We can compare the input images to the autoencoder with the output images to see how accurate the encoding/decoding becomes during training. Remember, in the architecture above we only have 2 latent neurons, so in a way we’re trying to encode the images with 28 x 28 = 784 bytes of information down to 2 bytes of information. This is not entirely true because the latent neurons are not clipped to the range [0, 255]. It would be more accurate to say that the autoencoder is a nonlinear feature transformation that maps a 784 dimensional space down to a 2 dimensional space.

Here is an animation that shows the evolution over time of some input images and the corresponding output images of the network.

Animation of the input and output layer of the network over time.

As you can see, there’s a bit of a grey offset in the images. This is because the last layer of the network doesn’t clip the pixel values to the range [0, 255]. I found that adding a ReLU over the read-out layer can help remove this offset: I’m sure there are other ways to get rid of this offset too. For instance, you could apply a softmax over the last layer and multiply with 255.

out = tf.nn.relu(fc_layer(l5, 50, 28*28))

With this modification, the animation looks as follows:

Animation of the input and output layer of the network with a ReLU over the read-out layer.

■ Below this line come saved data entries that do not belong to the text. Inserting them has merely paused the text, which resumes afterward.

theorem RoundTrip.sextW (d : GReg) (a : GReg) : RoundTrip.Statement (.sextW d a) := by
  intro wf x he
  have h_d := d.isLt
  have h_a := a.isLt
  refine decodeWord_of_fields rfl ?_ ?_ x he
  · constructor <;> simp only [] <;> omega
  · simp only [Fields.decode, decodeAlu, zero, gField_val, pField_val, vField_val, mField_val, imm16_hi_lo, bind, Except.bind, pure, Except.pure, if_true, if_false, ne_eq, not_true_eq_false, not_false_eq_true, reduceIte, Nat.add_zero, and_self, or_self, decide_true]

theorem RoundTrip.zextB (d : GReg) (a : GReg) : RoundTrip.Statement (.zextB d a) := by
  intro wf x he
  have h_d := d.isLt
  have h_a := a.isLt
  refine decodeWord_of_fields rfl ?_ ?_ x he
  · constructor <;> simp only [] <;> omega
  · simp only [Fields.decode, decodeAlu, zero, gField_val, pField_val, vField_val, mField_val, imm16_hi_lo, bind, Except.bind, pure, Except.pure, if_true, if_false, ne_eq, not_true_eq_false, not_false_eq_true, reduceIte, Nat.add_zero, and_self, or_self, decide_true]

theorem RoundTrip.zextH (d : GReg) (a : GReg) : RoundTrip.Statement (.zextH d a) := by
  intro wf x he
  have h_d := d.isLt
  have h_a := a.isLt
  refine decodeWord_of_fields rfl ?_ ?_ x he
  · constructor <;> simp only [] <;> omega
  · simp only [Fields.decode, decodeAlu, zero, gField_val, pField_val, vField_val, mField_val, imm16_hi_lo, bind, Except.bind, pure, Except.pure, if_true, if_false, ne_eq, not_true_eq_false, not_false_eq_true, reduceIte, Nat.add_zero, and_self, or_self, decide_true]

theorem RoundTrip.zextW (d : GReg) (a : GReg) : RoundTrip.Statement (.zextW d a) := by
  intro wf x he
  have h_d := d.isLt
  have h_a := a.isLt
  refine decodeWord_of_fields rfl ?_ ?_ x he
  · constructor <;> simp only [] <;> omega
  · simp only [Fields.decode, decodeAlu, zero, gField_val, pField_val, vField_val, mField_val, imm16_hi_lo, bind, Except.bind, pure, Except.pure, if_true, if_false, ne_eq, not_true_eq_false, not_false_eq_true, reduceIte, Nat.add_zero, and_self, or_self, decide_true]

theorem RoundTrip.addi (d : GReg) (a : GReg) (i : BitVec 16) : RoundTrip.Statement (.addi d a i) := by
  intro wf x he
  have h_d := d.isLt
  have h_a := a.isLt
  have h_i := hi_lt i
  have h'_i := lo_lt i
  refine decodeWord_of_fields rfl ?_ ?_ x he
  · constructor <;> simp only [] <;> omega
  · simp only [Fields.decode, zero, gField_val, pField_val, vField_val, mField_val, imm16_hi_lo, bind, Except.bind, pure, Except.pure, if_true, if_false, ne_eq, not_true_eq_false, not_false_eq_true, reduceIte, Nat.add_zero, and_self, or_self, decide_true]

theorem RoundTrip.andi (d : GReg) (a : GReg) (i : BitVec 16) : RoundTrip.Statement (.andi d a i) := by
  intro wf x he
  have h_d := d.isLt
  have h_a := a.isLt
  have h_i := hi_lt i
  have h'_i := lo_lt i
  refine decodeWord_of_fields rfl ?_ ?_ x he
  · constructor <;> simp only [] <;> omega
  · simp only [Fields.decode, zero, gField_val, pField_val, vField_val, mField_val, imm16_hi_lo, bind, Except.bind, pure, Except.pure, if_true, if_false, ne_eq, not_true_eq_false, not_false_eq_true, reduceIte, Nat.add_zero, and_self, or_self, decide_true]

theorem RoundTrip.ori (d : GReg) (a : GReg) (i : BitVec 16) : RoundTrip.Statement (.ori d a i) := by
  intro wf x he
  have h_d := d.isLt
  have h_a := a.isLt
  have h_i := hi_lt i
  have h'_i := lo_lt i
  refine decodeWord_of_fields rfl ?_ ?_ x he
  · constructor <;> simp only [] <;> omega
  · simp only [Fields.decode, zero, gField_val, pField_val, vField_val, mField_val, imm16_hi_lo, bind, Except.bind, pure, Except.pure, if_true, if_false, ne_eq, not_true_eq_false, not_false_eq_true, reduceIte, Nat.add_zero, and_self, or_self, decide_true]

theorem RoundTrip.xori (d : GReg) (a : GReg) (i : BitVec 16) : RoundTrip.Statement (.xori d a i) := by
  intro wf x he
  have h_d := d.isLt
  have h_a := a.isLt
  have h_i := hi_lt i
  have h'_i := lo_lt i
  refine decodeWord_of_fields rfl ?_ ?_ x he
  · constructor <;> simp only [] <;> omega
  · simp only [Fields.decode, zero, gField_val, pField_val, vField_val, mField_val, imm16_hi_lo, bind, Except.bind, pure, Except.pure, if_true, if_false, ne_eq, not_true_eq_false, not_false_eq_true, reduceIte, Nat.add_zero, and_self, or_self, decide_true]

theorem RoundTrip.shli (d : GReg) (a : GReg) (n : BitVec 6) : RoundTrip.Statement (.shli d a n) := by
  intro wf x he
  have h_d := d.isLt
  have h_a := a.isLt
  have h_n := n.isLt
  refine decodeWord_of_fields rfl ?_ ?_ x he
  · constructor <;> simp only [] <;> omega
  · simp only [Fields.decode, shiftImm, zero, gField_val, pField_val, vField_val, mField_val, imm16_hi_lo, bind, Except.bind, pure, Except.pure, ofNat_toNat_of 6 n.toNat n rfl, h_n, if_true, if_false, ne_eq, not_true_eq_false, not_false_eq_true, reduceIte, Nat.add_zero, and_self, or_self, decide_true]

theorem RoundTrip.shri (d : GReg) (a : GReg) (n : BitVec 6) : RoundTrip.Statement (.shri d a n) := by
  intro wf x he
  have h_d := d.isLt
  have h_a := a.isLt
  have h_n := n.isLt
  refine decodeWord_of_fields rfl ?_ ?_ x he
  · constructor <;> simp only [] <;> omega
  · simp only [Fields.decode, shiftImm, zero, gField_val, pField_val, vField_val, mField_val, imm16_hi_lo, bind, Except.bind, pure, Except.pure, ofNat_toNat_of 6 n.toNat n rfl, h_n, if_true, if_false, ne_eq, not_true_eq_false, not_false_eq_true, reduceIte, Nat.add_zero, and_self, or_self, decide_true]

theorem RoundTrip.srai (d : GReg) (a : GReg) (n : BitVec 6) : RoundTrip.Statement (.srai d a n) := by
  intro wf x he
  have h_d := d.isLt
  have h_a := a.isLt
  have h_n := n.isLt
  refine decodeWord_of_fields rfl ?_ ?_ x he
  · constructor <;> simp only [] <;> omega
  · simp only [Fields.decode, shiftImm, zero, gField_val, pField_val, vField_val, mField_val, imm16_hi_lo, bind, Except.bind, pure, Except.pure, ofNat_toNat_of 6 n.toNat n rfl, h_n, if_true, if_false, ne_eq, not_true_eq_false, not_false_eq_true, reduceIte, Nat.add_zero, and_self, or_self, decide_true]

theorem RoundTrip.muli (d : GReg) (a : GReg) (i : BitVec 16) : RoundTrip.Statement (.muli d a i) := by
  intro wf x he
  have h_d := d.isLt
  have h_a := a.isLt
  have h_i := hi_lt i
  have h'_i := lo_lt i
  refine decodeWord_of_fields rfl ?_ ?_ x he
  · constructor <;> simp only [] <;> omega
  · simp only [Fields.decode, zero, gField_val, pField_val, vField_val, mField_val, imm16_hi_lo, bind, Except.bind, pure, Except.pure, if_true, if_false, ne_eq, not_true_eq_false, not_false_eq_true, reduceIte, Nat.add_zero, and_self, or_self, decide_true]

theorem RoundTrip.cmpEq (d : PReg) (a : GReg) (b : GReg) : RoundTrip.Statement (.cmpEq d a b) := by
  intro wf x he
  have h_d := d.isLt
  have h_a := a.isLt
  have h_b := b.isLt
  refine decodeWord_of_fields rfl ?_ ?_ x he
  · constructor <;> simp only [] <;> omega
  · simp only [Fields.decode, decodeCmp, zero, gField_val, pField_val, vField_val, mField_val, imm16_hi_lo, bind, Except.bind, pure, Except.pure, if_true, if_false, ne_eq, not_true_eq_false, not_false_eq_true, reduceIte, Nat.add_zero, and_self, or_self, decide_true]

theorem RoundTrip.cmpNe (d : PReg) (a : GReg) (b : GReg) : RoundTrip.Statement (.cmpNe d a b) := by
  intro wf x he
  have h_d := d.isLt
  have h_a := a.isLt
  have h_b := b.isLt
  refine decodeWord_of_fields rfl ?_ ?_ x he
  · constructor <;> simp only [] <;> omega
  · simp only [Fields.decode, decodeCmp, zero, gField_val, pField_val, vField_val, mField_val, imm16_hi_lo, bind, Except.bind, pure, Except.pure, if_true, if_false, ne_eq, not_true_eq_false, not_false_eq_true, reduceIte, Nat.add_zero, and_self, or_self, decide_true]

theorem RoundTrip.cmpLt (d : PReg) (a : GReg) (b : GReg) : RoundTrip.Statement (.cmpLt d a b) := by
  intro wf x he
  have h_d := d.isLt
  have h_a := a.isLt
  have h_b := b.isLt
  refine decodeWord_of_fields rfl ?_ ?_ x he
  · constructor <;> simp only [] <;> omega
  · simp only [Fields.decode, decodeCmp, zero, gField_val, pField_val, vField_val, mField_val, imm16_hi_lo, bind, Except.bind, pure, Except.pure, if_true, if_false, ne_eq, not_true_eq_false, not_false_eq_true, reduceIte, Nat.add_zero, and_self, or_self, decide_true]

theorem RoundTrip.cmpLe (d : PReg) (a : GReg) (b : GReg) : RoundTrip.Statement (.cmpLe d a b) := by
  intro wf x he
  have h_d := d.isLt
  have h_a := a.isLt
  have h_b := b.isLt
  refine decodeWord_of_fields rfl ?_ ?_ x he
  · constructor <;> simp only [] <;> omega
  · simp only [Fields.decode, decodeCmp, zero, gField_val, pField_val, vField_val, mField_val, imm16_hi_lo, bind, Except.bind, pure, Except.pure, if_true, if_false, ne_eq, not_true_eq_false, not_false_eq_true, reduceIte, Nat.add_zero, and_self, or_self, decide_true]

theorem RoundTrip.cmpGt (d : PReg) (a : GReg) (b : GReg) : RoundTrip.Statement (.cmpGt d a b) := by
  intro wf x he
  have h_d := d.isLt
  have h_a := a.isLt
  have h_b := b.isLt
  refine decodeWord_of_fields rfl ?_ ?_ x he
  · constructor <;> simp only [] <;> omega
  · simp only [Fields.decode, decodeCmp, zero, gField_val, pField_val, vField_val, mField_val, imm16_hi_lo, bind, Except.bind, pure, Except.pure, if_true, if_false, ne_eq, not_true_eq_false, not_false_eq_true, reduceIte, Nat.add_zero, and_self, or_self, decide_true]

From this figure it is evident that the network actually converges pretty quickly and then spends quite some time tweaking the few incorrect outcomes. Notice that the encoding/decoding of the images removes a lot of nuance from the images: for instance the 2 1 pair on the second row has a lot of detail on the left that does not appear on the right.

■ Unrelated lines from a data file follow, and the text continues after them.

theorem controlRegisters : ControlRegisters := by
  intro s pcn v hv hp k page device write cleared
  refine ⟨fwctl_write s pcn v, fwctl_write_ignored s pcn v, pwrlim_write s v, pwrlim_write_ignored s v,
    completes_pageWrite (off := 0x100) hp (by decide) rfl, completes_pageWrite (off := 0x108) hp (by decide) rfl,
    completes_pageWrite (off := 0x110) hp (by decide) rfl, completes_pageWrite (off := 0x118) hp (by decide) rfl,
    completes_pageWrite (off := 0x120) hp (by decide) rfl, fun c hc h17 => ?_,
    fun c hc h17 => ?_, fun hbit hres htop => ?_, fun h => ?_,
    fun i hi j hj => peer_write s v hi hj, fun off hoff => ?_, fun off hoff => ?_, ?_, ?_, ?_, ?_, ?_, ?_, ?_, ?_,
    fun c hc habsent => ?_, fun hboot => ?_, exec_regbaseWrite s hv, readControl_changes s⟩
  · exact completes_pageWrite hp (.inr (by omega)) ((writeCounters_rcolcfg s pcn v hc).trans (if_pos h17))
  · refine (exec_pageWrite s v hp (.inr (by omega))).trans ?_
    rw [writeCounters_rcolcfg s pcn v hc, if_neg (Nat.not_lt.2 h17)]
  · refine (exec_deviceWrite s v (.inl (by decide))).trans ?_
    rw [writeDevice_rrq, if_pos ⟨hbit, hres, htop⟩]
  · refine (exec_deviceWrite s v (.inl (by decide))).trans ?_
    rw [writeDevice_rrq, if_neg (by omega)]
  · have hro : off < 0x38 ∧ off ≠ 0x10 := by revert off; decide
    refine (exec_deviceWrite s v (.inl hro.1)).trans ?_
    rw [writeDevice_ro s v (by omega) hro.2]
  · refine (exec_pageWrite s v hp (.inl (by omega))).trans ?_
    rw [writeCounters_ring s pcn v hoff]
  · exact congrArg Prod.fst (readControl_page s hp (by decide) (by decide))
  · exact congrArg Prod.fst (readControl_page s hp (by decide) (by decide))
  · exact (congrArg Prod.fst (readControl_page s hp (by decide) (by decide))).trans (by simp [State.readPage, k])
  · exact (congrArg Prod.fst (readControl_page s hp (by decide) (by decide))).trans (by simp [State.readPage, k])
  · exact congrArg Prod.fst (readControl_device s 0x0)
  · exact congrArg Prod.fst (readControl_device s 0x8)
  · exact congrArg Prod.fst (readControl_device s 0x18)
  · exact congrArg Prod.fst (readControl_device s 0x10)
  · refine (readControl_inFlight s hp hc).trans ?_
    rw [inFlight_of_absent habsent]
    rfl
  · have hread : (s.readControl (pageAddr pcn 0x3010)).1 = BitVec.ofNat 64 (bootId k.boot (s.isFused pcn)) := by
      rw [readControl_page s hp (by decide) (by decide)]
      exact congrArg (BitVec.ofNat 64) (if_pos hboot)
    exact (congrArg (BitVec.getLsbD · 19) hread).trans (getLsbD_bootId_fused _ _)

/-- Settles O50: the clauses on context images, doubleword by doubleword, and those on the registers of a core's page and of
the device block, address by address. -/
theorem controlSpace : Obligations.ControlSpace := ⟨contextImages, controlRegisters⟩

end Sys2Proof.ControlSpace

/-!
Bring-up and device time (R14, R106, R357, R358, R361 to R366, R369): the lifecycle commands and the reset, the wipe, the
self-checks and the roles that pass to spares, and the steps that set NOW and TSTAT.
-/

namespace Sys2Proof.Bringup
open Sys2Proof Sys2Proof.Machine Sys2Proof.Claims

/-! ## The instructions of bring-up and of device time -/

theorem exec_lifecycleCommand (target : Nat) (command : Signed) (keys : KeyHashes) (s : State) :
    exec (.lifecycleCommand target command keys) s = execLifecycleCommand target command keys s := by rfl

theorem exec_reset (s : State) : exec .reset s = .next (s.restart s.lifecycle) := by rfl

theorem exec_wipeDone (cores frames : List Nat) (s : State) :
    exec (.wipeDone cores frames) s = execWipeDone cores frames s := by rfl

theorem exec_selfCheck (pcn ok : Nat) (s : State) : exec (.selfCheck pcn ok) s = execSelfCheck pcn ok s := by rfl

theorem exec_firmwareVerify (stageAt stageLen : Nat) (firmware table : List Byte) (g : Signatures × Signatures)
    (s : State) : exec (.firmwareVerify stageAt stageLen firmware table g) s =
      execFirmwareVerify stageAt stageLen firmware table g s := by rfl

theorem exec_oobImage (stageAt stageLen : Nat) (firmware table : List Byte) (g : Signatures × Signatures) (s : State) :
    exec (.oobImage stageAt stageLen firmware table g) s = execOobImage stageAt stageLen firmware table g s := by rfl

theorem exec_ptpMessage (time locked : Nat) (s : State) :
    exec (.ptpMessage time locked) s = execPtpMessage time locked s := by rfl

theorem exec_nowStep (time : Nat) (s : State) : exec (.nowStep time) s = execNowStep time s := by rfl

theorem exec_masterLost (s : State) : exec .masterLost s = execMasterLost s := by rfl

theorem exec_holdoverExpire (s : State) : exec .holdoverExpire s = execHoldoverExpire s := by rfl

/-! ## Signed items (R361, R363) -/

theorem signedOk_iff_genuine (keys : KeyHashes) (x : Signed) : signedOk keys x = true ↔ Genuine keys x := by
  simp only [signedOk, Genuine, Bool.and_eq_true, beq_iff_eq, and_assoc]

theorem keysInForce_eq_inForce (s : State) : s.keysInForce = inForce s := rfl

@[simp] theorem on_signatures (x : Signed) : x.signatures.on x.bytes = x := rfl

/-! ## Lifecycle and reset (R362, R363, R369) -/

theorem lifecycleAllows_iff (a b : Nat) : lifecycleAllows a b = true ↔ (a, b) ∈ transitions := by
  simp only [lifecycleAllows, transitions, Bool.or_eq_true, beq_iff_eq, List.mem_cons, List.not_mem_nil, or_false,
    or_assoc]
  tauto

/-- A restart keeps the fuses: cores retired since the last reset are among the retired ones then. -/
theorem restart_restarted (s : State) (lifecycle : Nat) (owner : KeyHashes) (deviceKeys : Bool) :
    Restarted s ({ s with fuses := { s.fuses with owner := owner, deviceKeys := deviceKeys } }.restart lifecycle)
      lifecycle owner deviceKeys where
  state := rfl
  lifecycle := rfl
  fuses := rfl
  retired := ⟨fun _ => List.mem_append, rfl⟩

theorem completes_reset (s : State) :
    Completes .reset s fun t => Restarted s t s.lifecycle s.fuses.owner s.fuses.deviceKeys :=
  ⟨_, exec_reset s, restart_restarted s s.lifecycle s.fuses.owner s.fuses.deviceKeys⟩

/-- What a lifecycle command needs (R361, R363). -/
def Commands (s : State) (target : Nat) (command : Signed) : Prop :=
  (s.lifecycle, target) ∈ transitions ∧ Genuine (inForce s) command ∧ s.busy = false ∧ s.wiping = false

theorem commands_iff (s : State) (target : Nat) (command : Signed) :
    (signedOk s.keysInForce command && lifecycleAllows s.lifecycle target && !s.busy && !s.wiping) = true ↔
      Commands s target command := by
  simp only [Commands, Bool.and_eq_true, Bool.not_eq_true', signedOk_iff_genuine, lifecycleAllows_iff,
    keysInForce_eq_inForce]
  tauto

theorem lifecycleFuses_eq (f : Fuses) (a b : Nat) (keys : KeyHashes) : lifecycleFuses f a b keys = { f with
    owner := if a = 0 ∧ b = 1 then keys else f.owner, deviceKeys := f.deviceKeys || decide (b = 1) } := rfl

theorem completes_lifecycleCommand {s : State} {target : Nat} {command : Signed} (keys : KeyHashes)
    (h : Commands s target command) :
    Completes (.lifecycleCommand target command keys) s fun t =>
      Restarted s t target (if s.lifecycle = 0 ∧ target = 1 then keys else s.fuses.owner)
        (s.fuses.deviceKeys || decide (target = 1)) := by
  refine ⟨_, ?_, restart_restarted s target _ _⟩
  rw [exec_lifecycleCommand, execLifecycleCommand, if_pos ((commands_iff s target command).2 h), lifecycleFuses_eq]

theorem lifecycleCommand_ignored {s : State} {target : Nat} {command : Signed} (keys : KeyHashes)
    (h : ¬ Commands s target command) : exec (.lifecycleCommand target command keys) s = .next s := by
  rw [exec_lifecycleCommand, execLifecycleCommand, if_neg (mt (commands_iff s target command).1 h)]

To look at how the latent space maps images from different digits, we can feed some test set images through the network and record the values of the latent neurons. Here is a scatter plot of this latent space for the first 1000 images from the test set:

Plot of the latent space for the first 1000 digits of the test dataset. Plot of the latent space for the first 1000 digits of the test dataset.

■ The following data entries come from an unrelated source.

-- ==== Sys2Proof/Syntax.lean ====
section
/-!
DEFINITION. The commands: one constructor per row of spec/opcode_table.json, those with operands before those without, each in
the table's order. The docstring of each names its rule.
-/
namespace Sys2Proof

It can be seen that the latent space for the digit 1 is quite well defined, as well as that for 0 and 6. However, the mappings strongly overlap for the digits 4 and 9 as well as for 3 and 8. Note that this mapping is not necessarily a clustering of the data points: there is nothing in the network structure that requires the images of the same digit to lie in the same area of the latent space. For an exploration of clustering the MNIST dataset, see Chris Olah’s blog. The only requirement is that the encoding is such that the decoder network can reconstruct the input image accurately.

Finally, we can take a point in the latent space and see the image that the decoder network constructs from it. Below is an animation where we walk around a circle in the latent space and show the corresponding output image. This animation shows how digits are transformed into their neighboring digits in the latent space.

Animation of a path through the latent space and the corresponding output images. Note that the mapping here is slightly different than in the previous figure, because this is generated from a different run.

That’s it! The full code can be found on GitHub. I hope you learned something from this post, I know I did!